Washington Post national political reporter Michael Scherer joins Jen Psaki for a conversation on his latest reporting on Robert F Kennedy Jr.
Twitter owner Elon Musk has proposed hosting Twitter Spaces interviews with political candidates of all stripes, reflecting the billionaire’s supposed commitment to ideological neutrality and to promoting Twitter as a true “public square.”
So far, however, Musk appears to be more interested in platforming candidates that align with his own views rather than those who might challenge them. On Monday, Musk is set to share an audio chatroom with Robert Kennedy Jr., the anti-vaccine activist and Democratic candidate for president.
The decision to host Kennedy again highlights, for the second time in as many weeks, Musk’s unique potential to shape public opinion through a combination of his own personal celebrity and his private control of a social media megaphone. But this time, it also deepens doubts about Musk’s claims to open-mindedness — and his willingness to use Twitter as anything other than a tool for his own activism.
Musk, who built much of his early reputation as an entrepreneur on a concern for ensuring humanity’s survival, has opposed the Covid-19 vaccine and spent much of the pandemic railing against Anthony Fauci, the government’s former top infectious disease expert. Musk has claimed as recently as January that he is “pro vaccines in general” but that they risk doing more harm than good “if administered to the whole population.”
Medical experts widely agree that the broad application of vaccines helps prevent the spread of disease not only by making it less likely for an individual to get sick, but also by creating herd immunity at the societal level. In other words, part of the purpose of vaccines is to administer them as universally as possible so that even if one person falls ill, the infection cannot find other suitable hosts nearby.
For years, Kennedy has pushed back on that consensus, including by invoking Nazi Germany in an anti-vaccine speech in Washington last year. Instagram shut down his account in 2021 for “repeatedly sharing debunked claims about the coronavirus or vaccines,” though the company announced Sunday it has restored Kennedy’s account because he is now running for office. Instagram’s parent, Meta, has also banned accounts belonging to Kennedy’s anti-vaccine advocacy group.
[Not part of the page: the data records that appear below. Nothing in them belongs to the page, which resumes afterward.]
-- ==== Sys2Proof/Laws/State.lean ====
section
/-!
SUPPORT. What each update of the state leaves as it was: one lemma per field and update; and what it reads
back as.
-/

namespace Sys2Proof.Machine

variable (s : State)

/-! ### Draw -/

@[simp] theorem State.draw_pending : s.draw.2.pending = s.pending := (rfl)
@[simp] theorem State.draw_out : s.draw.2.out = s.out := (rfl)
@[simp] theorem State.draw_hall : s.draw.2.hall = s.hall := (rfl)
@[simp] theorem State.draw_down : s.draw.2.down = s.down := (rfl)
@[simp] theorem State.draw_time : s.draw.2.time = s.time := (rfl)
@[simp] theorem State.draw_tt : s.draw.2.tt = s.tt := (rfl)
@[simp] theorem State.draw_hold : s.draw.2.hold = s.hold := (rfl)
@[simp] theorem State.draw_links : s.draw.2.links = s.links := (rfl)
@[simp] theorem State.draw_fabric : s.draw.2.fabric = s.fabric := (rfl)
@[simp] theorem State.draw_mem : s.draw.2.mem = s.mem := (rfl)
@[simp] theorem State.draw_poison : s.draw.2.poison = s.poison := (rfl)
@[simp] theorem State.draw_stores : s.draw.2.stores = s.stores := (rfl)
@[simp] theorem State.draw_maps : s.draw.2.maps = s.maps := (rfl)
@[simp] theorem State.draw_imem : s.draw.2.imem = s.imem := (rfl)
@[simp] theorem State.draw_accs : s.draw.2.accs = s.accs := (rfl)
@[simp] theorem State.draw_cores : s.draw.2.cores = s.cores := (rfl)
@[simp] theorem State.draw_ctxs : s.draw.2.ctxs = s.ctxs := (rfl)
@[simp] theorem State.draw_sems : s.draw.2.sems = s.sems := (rfl)
@[simp] theorem State.draw_movers : s.draw.2.movers = s.movers := (rfl)
@[simp] theorem State.draw_posts : s.draw.2.posts = s.posts := (rfl)
@[simp] theorem State.draw_dies : s.draw.2.dies = s.dies := (rfl)
@[simp] theorem State.draw_mailboxes : s.draw.2.mailboxes = s.mailboxes := (rfl)
@[simp] theorem State.draw_deltas : s.draw.2.deltas = s.deltas := (rfl)
@[simp] theorem State.draw_regions : s.draw.2.regions = s.regions := (rfl)
@[simp] theorem State.draw_spans : s.draw.2.spans = s.spans := (rfl)
@[simp] theorem State.draw_invals : s.draw.2.invals = s.invals := (rfl)
@[simp] theorem State.draw_watch : s.draw.2.watch = s.watch := (rfl)
@[simp] theorem State.draw_train : s.draw.2.train = s.train := (rfl)
@[simp] theorem State.draw_rope : s.draw.2.rope = s.rope := (rfl)
@[simp] theorem State.draw_dict : s.draw.2.dict = s.dict := (rfl)
@[simp] theorem State.draw_faults : s.draw.2.faults = s.faults := (rfl)
@[simp] theorem State.draw_job : s.draw.2.job = s.job := (rfl)
@[simp] theorem State.draw_host : s.draw.2.host = s.host := (rfl)
@[simp] theorem State.draw_supply : s.draw.2.supply = s.supply := (rfl)
@[simp] theorem State.draw_memctl : s.draw.2.memctl = s.memctl := (rfl)
@[simp] theorem State.draw_boot : s.draw.2.boot = s.boot := (rfl)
Kennedy has also attacked the closing of churches, social distancing and government track-and-trace surveillance. At the start of the pandemic, churches were closed and social distancing was enforced across the country to contain the spread of coronavirus, while the government used methods to track cases. (Musk, for his part, also objected to state lockdown orders earlier in the pandemic.)
It’s unclear if Musk has reached out to other candidates. Twitter did not immediately respond to a request for comment.
According to a CNN poll published last month, 60% of Democratic and Democratic-leaning voters say they back President Joe Biden for the top of next year’s Democratic ticket, 20% favor Kennedy and 8% back Williamson. Another 8% say they would support an unnamed “someone else.”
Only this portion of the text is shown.